Like I said, I know what it feels like to believe my voice doesn’t matter — to feel pointless and small and ready to quit. To feel powerless.
But I don’t quit when I start feeling small and weak and ineffective because I have enough willpower and confidence, and I have enough love of self and craft to overcome the doubt. I have age and wisdom on my side, brought about by teachers and loved ones who believed in me.
But our students seemingly have none of these.
Our job as educators is to empower. By not having students write — or by requiring they do and then not grading their work — we teachers are failing our students. If the essays aren’t being evaluated and validated – if they are not receiving written commentary, if the students themselves are not getting the time and attention and INSTRUCTION they so deserve (and so many are NOT), then what exactly are we teachers teaching them?
We are teaching our students that they are not worthy of confidence and self-respect and a future. And the saddest part about this situation to me is that our students are okay with that. Because it is easier.

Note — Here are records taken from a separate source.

/-! #### A word that decodes to a command is one of the table's (30_encoding.md R69) -/

/-- Masking a word masks its five fields (30_encoding.md R66). -/
theorem word_and_fields (w : Word) (mz : BitVec 15) (mn : BitVec 6) (mp : BitVec 2) (mr : BitVec 1) (mo : BitVec 8) :
    w &&& (mz ++ mn ++ mp ++ mr ++ mo) =
      (zField w &&& mz) ++ (nField w &&& mn) ++ (pField w &&& mp) ++ (rField w &&& mr) ++ (opField w &&& mo) := by
  calc w &&& (mz ++ mn ++ mp ++ mr ++ mo)
      = ((zField w ++ nField w ++ pField w ++ rField w ++ opField w : BitVec (15 + 6 + 2 + 1 + 8)) &&&
          (mz ++ mn ++ mp ++ mr ++ mo)) := congrArg (· &&& _) (word_eq_fields w)
    _ = _ := by simp only [BitVec.and_append]

/-- A word in a form of the table is a command word. -/
theorem isCommandWord_of_form {w : Word} {form : Word × Word} (hm : form ∈ commandForms)
    (h : w &&& form.2 = form.1) : isCommandWord w = true :=
  List.any_eq_true.2 ⟨form, hm, beq_iff_eq.2 h⟩

/-! Each of the four command forms accepts words of the table alone, and answers its own instruction. -/

section forms
variable {w : Word} {i j : Instr} {op : BitVec 8}

theorem formBare_accepts (hm : (0#15 ++ 0#6 ++ 0#2 ++ 0#1 ++ op, 0xFFFFFFFF#32) ∈ commandForms)
    (hi : isCommand i = true) (ho : opField w = op) (h : formBare w i = .ok j) :
    isCommandWord w = true ∧ isCommand j = true := by
  obtain ⟨⟨hr, hp, hn, hz⟩, rfl⟩ := formBare_ok.1 h
  have fields := word_and_fields w (.allOnes 15) (.allOnes 6) (.allOnes 2) (.allOnes 1) (.allOnes 8)
  simp only [hr, hp, hn, hz, ho, BitVec.and_allOnes] at fields
  exact ⟨isCommandWord_of_form hm fields, hi⟩

theorem formR_accepts (hm : (0#15 ++ 0#6 ++ 0#2 ++ 0#1 ++ op, 0xFFFFFEFF#32) ∈ commandForms)
    (hi : isCommand i = true) (ho : opField w = op) (h : formR w i = .ok j) :
    isCommandWord w = true ∧ isCommand j = true := by
  obtain ⟨⟨hp, hn, hz⟩, rfl⟩ := formR_ok.1 h
  have fields := word_and_fields w (.allOnes 15) (.allOnes 6) (.allOnes 2) 0#1 (.allOnes 8)
  simp only [hp, hn, hz, ho, BitVec.and_allOnes, BitVec.and_zero] at fields
  exact ⟨isCommandWord_of_form hm fields, hi⟩

theorem formP_accepts (hm : (0#15 ++ 0#6 ++ 0#2 ++ 0#1 ++ op, 0xFFFFF9FF#32) ∈ commandForms)
    (hi : isCommand i = true) (ho : opField w = op) (h : formP w i = .ok j) :
    isCommandWord w = true ∧ isCommand j = true := by
  obtain ⟨⟨hr, hn, hz⟩, rfl⟩ := formP_ok.1 h
  have fields := word_and_fields w (.allOnes 15) (.allOnes 6) 0#2 (.allOnes 1) (.allOnes 8)
  simp only [hr, hn, hz, ho, BitVec.and_allOnes, BitVec.and_zero] at fields
  exact ⟨isCommandWord_of_form hm fields, hi⟩

theorem formPN_accepts (hm : (0#15 ++ 0#6 ++ 0#2 ++ 0#1 ++ op, 0xFFFE01FF#32) ∈ commandForms)
    (hi : isCommand i = true) (ho : opField w = op) (h : formPN w i = .ok j) :
    isCommandWord w = true ∧ isCommand j = true := by
  obtain ⟨⟨hr, hz⟩, rfl⟩ := formPN_ok.1 h
  have fields := word_and_fields w (.allOnes 15) 0#6 0#2 (.allOnes 1) (.allOnes 8)
  simp only [hr, hz, ho, BitVec.and_allOnes, BitVec.and_zero] at fields
  exact ⟨isCommandWord_of_form hm fields, hi⟩

end forms

/-- The decoder accepts words of the table alone, and answers one of the fifteen commands (30_encoding.md R69,
R70). -/
theorem decodeCommand_accepts {w : Word} {i : Instr} (h : decodeCommand w = .ok i) :
    isCommandWord w = true ∧ isCommand i = true := by
  rcases decodeCommand_cases h with
    ⟨ho, hf⟩ | ⟨ho, hf⟩ | ⟨ho, hf⟩ | ⟨ho, hf⟩ | ⟨ho, hf⟩ | ⟨ho, hf⟩ | ⟨ho, hf⟩ | ⟨ho, hf⟩ | ⟨ho, hf⟩ | ⟨ho, hf⟩ |
    ⟨ho, hf⟩ | ⟨ho, hf⟩ | ⟨ho, hf⟩ | ⟨ho, hf⟩ | ⟨ho, hf⟩
  · exact formBare_accepts (by decide) rfl ho hf
  · exact formBare_accepts (by decide) rfl ho hf
  · exact formBare_accepts (by decide) rfl ho hf
  · exact formBare_accepts (by decide) rfl ho hf
  · exact formBare_accepts (by decide) rfl ho hf
  · exact formR_accepts (by decide) rfl ho hf
  · exact formR_accepts (by decide) rfl ho hf
  · exact formR_accepts (by decide) rfl ho hf
  · exact formR_accepts (by decide) rfl ho hf
  · exact formBare_accepts (by decide) rfl ho hf
  · exact formP_accepts (by decide) rfl ho hf
  · exact formP_accepts (by decide) rfl ho hf
  · exact formPN_accepts (by decide) rfl ho hf
  · exact formP_accepts (by decide) rfl ho hf
  · exact formBare_accepts (by decide) rfl ho hf

/-- A command is well formed: only a bus write can fail to be (log entry 4). -/
theorem wellFormed_of_isCommand {i : Instr} (h : isCommand i = true) : i.wellFormed = true := by
  cases i with
  | busWr a v => cases h
  | _ => rfl

end Sys2Proof

namespace Sys2Proof.Machine

open Sys2Proof.Spec

/-! #### The writable addresses (20_memory.md R52, R56) -/

/-- The registers a bus write reaches: CMD and the two words of ARG (20_memory.md R56). -/
def Register.writable : Register → Bool
  | .cmd => true
  | .argLo => true
  | .argHi => true
  | _ => false

theorem sweepRegister_not_writable (r : Rx) (n : Nat) : (sweepRegister r n).writable = false := by
  unfold sweepRegister
  split <;> rfl

theorem lowRegister_writable {n : Nat} (h : (lowRegister n).writable = true) : n = 0 ∨ n = 2 ∨ n = 3 := by
  unfold lowRegister at h
  split at h
  case h_1 => exact .inl rfl
  case h_3 => exact .inr (.inl rfl)
  case h_4 => exact .inr (.inr rfl)
  all_goals cases h

/-- Only the addresses of CMD, ARG_LO and ARG_HI name a writable register (20_memory.md R52). -/
theorem registerAt_writable {a : Addr} (h : (registerAt a).writable = true) :
    a = 0x000#9 ∨ a = 0x002#9 ∨ a = 0x003#9 := by
  by_cases low : a.toNat < 0x010
  · simp only [registerAt, if_pos low] at h
    have := lowRegister_writable h
    bv_omega
  · simp only [registerAt, if_neg low] at h
    split_ifs at h
    · rw [sweepRegister_not_writable] at h
      cases h
    all_goals cases h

Writing papers is hard work. Grading papers is hard work. Taking a student from point A to point Z in a semester is hard work. But guess what? Education and educating SHOULD both be hard work. It’s a job. So we need to do the hard thing to the best of our abilities. All of us. Teachers and students alike.
This year, due to unique and unavoidable circumstances, I face a teaching schedule unlike any I’ve ever held before. I am teaching two separate courses (nothing new there), with two high stakes exams tied to each course at semester end (that’s the big stressor, here).

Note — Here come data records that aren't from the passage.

-- ==== Sys2Proof/Machine/Sequencer.lean ====
section
/-! DEFINITION. The sequencer: what each step does (00 R10, 10 R41), one step of CTRL, and the run of CTRL up to
the end of the operation or to an answer that has not come. -/

namespace Sys2Proof.Machine

/-! ## The tests of the loops -/

/-- The tests of a loop after its IrqRefresh: `IrqWait` (60 R283), FIELD_ON S7 (41 R134, R135), exchange S6
(44 R209); exchange S7 follows S6 for every outcome (44 R211). -/
def testLoop (op : Instr) (rest : List Micro) (s : State) : Poll → State
  | .irq n dl =>
    if irqSet s.params s.irqs n then s.goTo op rest
    else s.goTo op (.deadline (.irq n dl) :: rest)
  | .field dl =>
    if irqSet s.params s.irqs .cac then raiseErr .fieldCollision op rest s
    else if irqSet s.params s.irqs .cat then s.goTo op rest
    else
      match dl with
      | some t => s.goTo op (.deadline (.field (some t)) :: rest)
      | none => s.goTo op (.yield :: .refresh 0 (.field none) :: rest)
  | .xcv x dl =>
    match xcvVerdict s.params x.kind s.irqs with
    | .error e => s.goTo op (.write .nrtCtrlStop :: .raise e :: rest)
    | .success => s.goTo op (.write .nrtCtrlStop :: .readFifoB x :: rest)
    | .pending => s.goTo op (.deadline (.xcv x dl) :: rest)

/-- The deadline of a loop; the FIELD_ON loop may have none. -/
def pollDeadline : Poll → Option Nat
  | .irq _ dl => some dl
  | .field dl => dl
  | .xcv _ dl => some dl

/-- The deadline test `Now() >= deadline` of a loop, then its yield and its next refresh (60 R283). The exchange
stops the no-response timer before it raises (44 R211). -/
def testDeadline (op : Instr) (rest : List Micro) (k : Poll) (now : Nat) (s : State) : State :=
  match pollDeadline k with
  | none => s.goTo op (.yield :: .refresh 0 k :: rest)
  | some dl =>
    if now ≥ dl then
      match k with
      | .irq _ _ => raiseErr .timeout op rest s
      | .field _ => raiseErr .timeout op rest s
      | .xcv _ _ => s.goTo op (.write .nrtCtrlStop :: .raise .timeout :: rest)
    else s.goTo op (.yield :: .refresh 0 k :: rest)

/-- What `t0 <- Now()` starts, with `now` = t0. -/
def startTimed (p : Params) (now : Nat) : Timed → Micro
  | .irqWait n d => .refresh 0 (.irq n (now + d))
  | .fieldOn d => .refresh 0 (.field (some (now + d)))
  | .xcv x => .refresh 0 (.xcv x (now + tDefault p))
  | .calCap => .pollCal (now + tDefault p)
  | .delay d => .delayUntil (now + d)

/-! ## The decode of an exchange -/

/-- Exchange step 10 up to its FifoRead: the length checks of DecodeStandard, DecodeAnticoll and DecodeRaw
(44 R214 to R216). The received count is held against the capacity only, not against FIFO_DEPTH (log 33, DESIGN
CHOICE: 20 R53 bounds a FIFO transaction by FIFO_DEPTH, 20 R58 and these checks take any count). -/
def decodeChecks (op : Instr) (rest : List Micro) (x : Xcv) (rxBytes : Nat) (s : State) : State :=
  match x.kind with
  | .standard =>
    if rxBytes < 2 then raiseErr .responseTooShort op rest s
    else if rxBytes - 2 > x.cap then raiseErr .responseTooLong op rest s
    else s.goTo op (.readFifo x (rxBytes - 2) :: rest)
  | .anticoll =>
    if anticollLength x.bits rxBytes > x.cap then raiseErr .responseTooLong op rest s
    else s.goTo op (.readFifo x rxBytes :: rest)
  | .reqA =>
    if rxBytes > x.cap then raiseErr .responseTooLong op rest s
    else s.goTo op (.readFifo x rxBytes :: rest)
  | .wupA =>
    if rxBytes > x.cap then raiseErr .responseTooLong op rest s
    else s.goTo op (.readFifo x rxBytes :: rest)

/-- Exchange step 10 after its FifoRead of `f`; COLLISION_STATUS is read only when COL is set (44 R215). -/
def decodeRead (op : Instr) (rest : List Micro) (x : Xcv) (f : List Byte) (s : State) : State :=
  match x.kind with
  | .anticoll =>
    let out := anticollBytes x.bits x.tx f
    if irqSet s.params s.irqs .col then s.goTo op (.readCollision x out :: rest)
    else s.goTo op (.deliver x out (8 * (x.bits / 8 + f.length)) :: rest)
  | .standard => s.goTo op (.deliver x f (8 * f.length) :: rest)
  | .reqA => s.goTo op (.deliver x f (8 * f.length) :: rest)
  | .wupA => s.goTo op (.deliver x f (8 * f.length) :: rest)

/-- DEP_NEW steps S2 to S5 (45 R240). -/
def depNewFinish (op : Instr) (rest : List Micro) (resp : List Byte) (s : State) : State :=
  if resp.length < 2 then raiseErr .protocol op rest s
  else
    match fscOf (fsciOf resp) with
    | none => raiseErr .protocol op rest s
    | some fsc => endOk fsc none { s with fsc := BitVec.ofNat 9 fsc, spin := 0, sess := .dep }

/-- DEP_XCV steps S4 to S11 (45 R245): a WTX request is answered with one more exchange, anything else is
checked, delivered, and flips SPIN. -/
def depXcvFinish (op : Instr) (rest : List Micro) (hdr : Byte) (rxcap : Nat) (resp : List Byte) (s : State) : State :=
  if isWtx resp then
    s.goTo op
      (exchange s.params (depExchange (wtxReply resp) s.params.depCap (.depXcv hdr rxcap)) s.params.tDep ++ rest)
  else
    match resp with
    | [] => raiseErr .protocol op rest s
    | b :: payload =>
      if b ≠ hdr then raiseErr .protocol op rest s
      else if payload.length > rxcap then raiseErr .rxFrameTooBig op rest s
      else endOk payload.length (some payload) { s with spin := flipSpin s.spin }

/-- The decoded response of an exchange goes to its destination. -/
def deliverTo (op : Instr) (rest : List Micro) (x : Xcv) (data : List Byte) (bits : Nat) (s : State) : State :=
  match x.dest with
  | .host => endOk bits (some data) s
  | .depNew => depNewFinish op rest data s
  | .depXcv hdr rxcap => depXcvFinish op rest hdr rxcap data s

/-! ## One step -/

/-- The flag tests of CAL_CAP S4 after one read of CAP_CAL_RESULT (42 R156): `cal_err` first. -/
def calTests (op : Instr) (rest : List Micro) (dl : Nat) (r : CapCalResult) (s : State) : State :=
  if r.calErr then raiseErr .calibrationFault op rest { s with fatal := true }
  else if r.calEnd then endOk r.value.toNat none s
  else s.goTo op (.calDeadline dl :: rest)

/-- What the step `m` of operation `op` does when the steps `rest` follow it; none while the answer it needs has
not come. -/
def microStep (op : Instr) (m : Micro) (rest : List Micro) (s : State) : Option State :=
  match m with
  | .setMode v => some ({ s with mode := v }.goTo op rest)
  | .setReady => some ({ s with ready := true }.goTo op rest)
  | .setSess v => some ({ s with sess := v }.goTo op rest)
  | .cmd c => transact (.cmd c) op rest s fun _ s => (s.emit (.cmd c)).goTo op rest
  | .write w => transact (.write w) op rest s fun _ s => (s.emit (.write w)).goTo op rest
  | .fifoWrite b => transact (.fifoWrite b) op rest s fun _ s => (s.emit (.fifoWrite b)).goTo op rest
  | .readIdentity => transact (.read .identity) op rest s fun v s =>
      ((s.emit (.read (.identity v.identity))).emit (.log (.identity v.identity))).goTo op rest
  | .pollOsc => transact (.read .oscStatus) op rest s fun v s =>
      (s.emit (.read (.oscStatus v.oscOk))).goTo op (if v.oscOk then rest else .pollOsc :: rest)
  | .modifyOpControl u => transact (.read .opControl) op rest s fun v s =>
      (s.emit (.read (.opControl v.opControl))).goTo op (.write (.opControl (applyUpdate u v.opControl)) :: rest)
  | .drainIrq i => transact (.read (.irqStatus i)) op rest s fun v s =>
      (s.emit (.read (.irqStatus i (irqStatusByte v i)))).goTo op rest
  | .zeroIrqs => some ({ s with irqs := 0 }.goTo op rest)
  | .startTimer w => readNow s fun now s => s.goTo op (startTimed s.params now w :: rest)
  | .refresh i k => transact (.read (.irqStatus i)) op rest s fun v s =>
      ({ s with irqs := orStatus s.irqs i (irqStatusByte v i) }.emit
          (.read (.irqStatus i (irqStatusByte v i)))).goTo op
        ((if i + 1 < nIrq s.params then .refresh (i + 1) k else .test k) :: rest)
  | .test k => some (testLoop op rest s k)
  | .deadline k => readNow s fun now s => testDeadline op rest k now s
  | .yield => some ((s.emit .yield).goTo op rest)
  | .readVdd => transact (.read .adcResult) op rest s fun v s =>
      ((s.emit (.read (.adcResult v.adcResult))).emit (.log (.vddMv (vddMv v.adcResult)))).goTo op
        (.write (.afeSupply (sup3v v.adcResult)) :: rest)
  | .readRef k => transact (.read .adcResult) op rest s fun v s =>
      (s.emit (.read (.adcResult v.adcResult))).goTo op (.write (.wuRef k v.adcResult) :: rest)
  | .returnAdc => transact (.read .adcResult) op rest s fun v s =>
      endOk v.adcResult.toNat none (s.emit (.read (.adcResult v.adcResult)))
  | .pollCal dl => transact (.read .capCalResult) op rest s fun v s =>
      calTests op rest dl v.capCal (s.emit (.read (.capCalResult v.capCal)))
  | .calDeadline dl => readNow s fun now s =>
      if now ≥ dl then raiseErr .timeout op rest s else s.goTo op (.yield :: .pollCal dl :: rest)
  | .delayUntil t => readNow s fun now s =>
      s.goTo op (if now ≥ t then rest else .yield :: .delayUntil t :: rest)
  | .waitRise last =>
    match s.line with
    | [] => none
    | level :: ls =>
      if last = some false ∧ level = true then some (((s.useLine ls).emit .edge).goTo op rest)
      else some ((s.useLine ls).goTo op (.waitRise (some level) :: rest))
  | .readFifoB x => transact (.read .fifoStatusB) op rest s fun v s =>
      match fifoFault v.fifoB with
      | some e => raiseErr e op rest (s.emit (.read (.fifoStatusB v.fifoB)))
      | none => (s.emit (.read (.fifoStatusB v.fifoB))).goTo op (.readFifoA x v.fifoB.countHi :: rest)
  | .readFifoA x hi => transact (.read .fifoStatusA) op rest s fun v s =>
      decodeChecks op rest x (receivedBytes v.countLo hi) (s.emit (.read (.fifoStatusA v.countLo)))
  | .readFifo x n => transact (.fifoRead n) op rest s fun v s =>
      decodeRead op rest x (fifoBytes v n) (s.emit (.fifoRead n (fifoBytes v n)))
  | .readCollision x out => transact (.read .collisionStatus) op rest s fun v s =>
      (s.emit (.read (.collisionStatus v.collision))).goTo op
        (.deliver x out (collisionPosition v.collision) :: rest)
  | .deliver x data bits => some (deliverTo op rest x data bits s)
  | .raise e => some (raiseErr e op rest s)
  | .attemptEnd _ => some (s.goTo op rest)
  | .startAGuard => some (s.goTo op rest)

/-- One step of CTRL: none while SEQ is Idle (00 R10) or while the answer the current step needs has not come.
An operation with no step left does `return 0`. -/
def ctrlStep (s : State) : Option State :=
  match s.seq with
  | .idle => none
  | .busy _ [] => some (endOk 0 none s)
  | .busy op (m :: rest) => microStep op m rest s

/-! ## The run of CTRL -/

/-- How many steps a step can lead to before the next answer is taken; 0 for a step that takes one itself. -/
def Micro.weight : Micro → Nat
  | .setMode _ => 1
  | .setReady => 1
  | .setSess _ => 1
  | .zeroIrqs => 1
  | .test _ => 3
  | .yield => 1
  | .deliver _ _ _ => 3
  | .raise _ => 1
  | .attemptEnd _ => 1
  | .startAGuard => 4
  | _ => 0

/-- The answers still placed at the ports. -/
def State.answers (s : State) : Nat := s.port.length + s.ticks.length + s.line.length

/-- A bound on the steps CTRL can make with the answers that are placed: every step lowers it
(`Laws/Run.lean`). -/
def budget (s : State) : Nat :=
  match s.seq with
  | .idle => 0
  | .busy _ todo => 8 * s.answers + (todo.map Micro.weight).sum + 1

/-- At most `n` steps of CTRL. -/
def runCtrl : Nat → State → State
  | 0, s => s
  | n + 1, s =>
    match ctrlStep s with
    | none => s
    | some t => runCtrl n t

/-- CTRL runs until the operation has ended or needs an answer that has not come. -/
def runToStop (s : State) : State := runCtrl (budget s) s

end Sys2Proof.Machine
end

I am a bit overwhelmed, to say the least. It would be really easy for me to say that there is just way too much grading involved and way too many students to accommodate. That this is only a temporary schedule, so I’m simply going to coast my way through it all. I’m just going to give it a lick and a promise, keep the parents off my back, keep the kids happy with completion grades, and chalk it all up to doing the best I can under the circumstances.

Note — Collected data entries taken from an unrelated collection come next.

-- ==== Sys2Proof/Machine/IsoDep.lean ====
section
/-! DEFINITION. DEP_NEW, DEP_XCV (spec file 45). What they do with a response is `depNewFinish` and `depXcvFinish`
of the sequencer. -/

namespace Sys2Proof.Machine

/-- DEP_NEW step S1 (45 R240, R241). -/
def depNewSteps (p : Params) : List Micro :=
  exchange p (depExchange [p.rats0, p.rats1] p.atsCap .depNew) p.tRats

/-- DEP_NEW (45 R240 to R244). -/
def execDepNew (s : State) : Host.Outcome State Fault Refusal := issue .depNew (depNewSteps s.params) s

/-- The I-block exchange of DEP_XCV step S3 (45 R245). -/
def depXcvExchange (s : State) : Xcv :=
  depExchange (iBlockHeader s.spin :: s.tx) s.params.depCap (.depXcv (iBlockHeader s.spin) s.rxcap)

/-- DEP_XCV steps S1 to S3 (45 R245): the size check against FSC comes before any transaction (45 R246). -/
def depXcvSteps (s : State) : List Micro :=
  if s.tx.length + 1 > s.fsc.toNat then [.raise .txFrameTooBig]
  else exchange s.params (depXcvExchange s) s.params.tDep

/-- DEP_XCV (45 R245 to R255). -/
def execDepXcv (s : State) : Host.Outcome State Fault Refusal := issue .depXcv (depXcvSteps s) s

end Sys2Proof.Machine
end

But I would be doing myself and my students a disservice. And I’m not ok with that.
Because while these kids would be happy with their easy As — and all the accolades and scholarships and privileges that come along with them — that sort of teaching philosophy also gives them little to no true skill sets, no true self-respect, and no true future. And I refuse to do that. To them or to me.
I have an incredibly tough year ahead of me. And so do my students. Because they will write. And I will grade that writing. That’s my job as an educator: I am a voice midwife. I coax, cajole, demand, deliver. They are birthing their voices, their identities. It’s not easy. But nothing worthwhile ever is. And they and their voices are worthwhile.
So pardon me while I pick myself up by my ballpoints and crank out some commentary on the pile of newborn essays just screaming for some attention.